Content starts
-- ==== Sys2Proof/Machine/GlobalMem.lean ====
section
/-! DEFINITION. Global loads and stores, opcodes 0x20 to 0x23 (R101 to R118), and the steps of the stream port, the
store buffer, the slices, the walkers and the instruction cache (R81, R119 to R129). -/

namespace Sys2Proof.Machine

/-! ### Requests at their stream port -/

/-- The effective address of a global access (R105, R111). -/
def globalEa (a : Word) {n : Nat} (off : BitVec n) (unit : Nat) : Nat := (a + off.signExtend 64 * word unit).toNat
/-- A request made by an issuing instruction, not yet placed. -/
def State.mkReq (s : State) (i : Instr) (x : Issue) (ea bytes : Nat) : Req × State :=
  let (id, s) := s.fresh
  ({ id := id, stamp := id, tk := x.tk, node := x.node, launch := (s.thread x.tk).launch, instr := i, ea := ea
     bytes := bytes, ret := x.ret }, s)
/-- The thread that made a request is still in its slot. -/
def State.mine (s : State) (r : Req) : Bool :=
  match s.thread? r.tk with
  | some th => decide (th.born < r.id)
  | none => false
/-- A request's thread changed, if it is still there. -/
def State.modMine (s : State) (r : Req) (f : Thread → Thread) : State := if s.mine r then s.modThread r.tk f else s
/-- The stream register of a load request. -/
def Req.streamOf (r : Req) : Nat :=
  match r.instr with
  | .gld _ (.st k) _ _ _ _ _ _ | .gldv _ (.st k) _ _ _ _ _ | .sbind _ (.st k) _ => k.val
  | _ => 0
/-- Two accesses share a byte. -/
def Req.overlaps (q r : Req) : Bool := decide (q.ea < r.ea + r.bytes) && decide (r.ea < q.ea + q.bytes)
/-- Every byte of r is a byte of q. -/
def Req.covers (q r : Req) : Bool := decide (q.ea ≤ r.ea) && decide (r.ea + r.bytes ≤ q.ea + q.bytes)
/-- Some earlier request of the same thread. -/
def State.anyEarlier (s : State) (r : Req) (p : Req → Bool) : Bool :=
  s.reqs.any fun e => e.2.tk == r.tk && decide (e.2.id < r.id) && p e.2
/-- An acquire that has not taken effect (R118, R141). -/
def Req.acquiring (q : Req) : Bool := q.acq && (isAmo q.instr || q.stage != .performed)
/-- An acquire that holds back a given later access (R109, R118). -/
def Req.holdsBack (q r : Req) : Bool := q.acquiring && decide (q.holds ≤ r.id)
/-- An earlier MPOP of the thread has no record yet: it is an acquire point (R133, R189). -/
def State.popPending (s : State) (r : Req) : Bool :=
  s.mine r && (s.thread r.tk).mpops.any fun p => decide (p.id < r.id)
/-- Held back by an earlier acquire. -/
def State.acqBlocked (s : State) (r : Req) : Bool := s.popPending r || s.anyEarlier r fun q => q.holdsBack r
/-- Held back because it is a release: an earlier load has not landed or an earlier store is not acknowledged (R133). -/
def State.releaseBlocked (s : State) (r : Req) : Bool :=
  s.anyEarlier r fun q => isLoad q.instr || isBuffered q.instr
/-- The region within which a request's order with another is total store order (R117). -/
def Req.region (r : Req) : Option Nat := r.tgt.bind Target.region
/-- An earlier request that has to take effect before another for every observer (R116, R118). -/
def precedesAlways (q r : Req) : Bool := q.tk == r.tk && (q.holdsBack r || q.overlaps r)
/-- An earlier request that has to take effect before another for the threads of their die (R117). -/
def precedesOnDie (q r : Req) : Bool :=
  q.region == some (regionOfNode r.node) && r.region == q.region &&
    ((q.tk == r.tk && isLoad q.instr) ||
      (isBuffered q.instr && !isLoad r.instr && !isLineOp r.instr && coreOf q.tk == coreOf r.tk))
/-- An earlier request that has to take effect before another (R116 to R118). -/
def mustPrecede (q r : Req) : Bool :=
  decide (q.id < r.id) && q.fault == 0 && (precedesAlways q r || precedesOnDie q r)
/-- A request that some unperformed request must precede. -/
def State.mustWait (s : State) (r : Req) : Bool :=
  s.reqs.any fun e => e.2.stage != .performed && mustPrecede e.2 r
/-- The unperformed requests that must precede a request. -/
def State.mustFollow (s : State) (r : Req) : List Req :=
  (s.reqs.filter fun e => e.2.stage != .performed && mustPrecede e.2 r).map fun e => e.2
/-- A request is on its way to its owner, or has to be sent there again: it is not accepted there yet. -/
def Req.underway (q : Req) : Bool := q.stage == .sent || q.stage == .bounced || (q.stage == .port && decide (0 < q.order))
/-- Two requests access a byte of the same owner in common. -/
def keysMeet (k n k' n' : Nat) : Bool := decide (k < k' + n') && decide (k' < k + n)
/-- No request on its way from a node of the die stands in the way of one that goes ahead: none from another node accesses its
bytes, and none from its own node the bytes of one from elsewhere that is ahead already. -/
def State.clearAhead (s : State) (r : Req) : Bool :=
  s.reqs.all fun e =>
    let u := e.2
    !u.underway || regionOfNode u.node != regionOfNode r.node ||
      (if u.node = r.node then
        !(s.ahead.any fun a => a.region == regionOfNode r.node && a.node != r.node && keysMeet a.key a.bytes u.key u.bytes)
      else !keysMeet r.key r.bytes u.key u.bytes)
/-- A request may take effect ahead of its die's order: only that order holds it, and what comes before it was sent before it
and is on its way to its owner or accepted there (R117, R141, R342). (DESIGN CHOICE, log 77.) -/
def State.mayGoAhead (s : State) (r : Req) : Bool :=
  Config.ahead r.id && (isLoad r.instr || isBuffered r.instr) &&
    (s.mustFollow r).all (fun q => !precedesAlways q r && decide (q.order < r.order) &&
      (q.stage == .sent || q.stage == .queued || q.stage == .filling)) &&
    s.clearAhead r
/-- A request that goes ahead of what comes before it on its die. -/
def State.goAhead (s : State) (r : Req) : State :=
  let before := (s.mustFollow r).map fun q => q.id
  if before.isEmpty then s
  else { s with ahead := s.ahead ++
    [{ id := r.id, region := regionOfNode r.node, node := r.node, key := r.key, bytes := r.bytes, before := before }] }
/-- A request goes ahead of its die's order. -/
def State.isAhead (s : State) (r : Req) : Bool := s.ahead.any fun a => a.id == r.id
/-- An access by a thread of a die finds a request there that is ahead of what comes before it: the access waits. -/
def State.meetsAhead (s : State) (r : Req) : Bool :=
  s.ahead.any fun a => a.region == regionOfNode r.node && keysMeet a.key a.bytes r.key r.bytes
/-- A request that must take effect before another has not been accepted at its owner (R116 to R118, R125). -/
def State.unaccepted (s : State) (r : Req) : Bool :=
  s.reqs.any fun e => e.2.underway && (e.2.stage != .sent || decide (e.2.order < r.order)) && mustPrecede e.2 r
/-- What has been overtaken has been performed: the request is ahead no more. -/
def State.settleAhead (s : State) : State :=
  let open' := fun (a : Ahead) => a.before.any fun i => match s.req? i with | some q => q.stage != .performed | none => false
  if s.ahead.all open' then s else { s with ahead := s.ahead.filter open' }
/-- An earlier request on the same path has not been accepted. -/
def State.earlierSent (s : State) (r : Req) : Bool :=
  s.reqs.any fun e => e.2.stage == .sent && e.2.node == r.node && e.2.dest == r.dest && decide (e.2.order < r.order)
Content ends
■ WORK REQUIRED ■
In the listing above, which lines include the string "made"? Return every one of them.

■ RESPONSE ■
/-- A request made by an issuing instruction, not yet placed. -/
/-- The thread that made a request is still in its slot. -/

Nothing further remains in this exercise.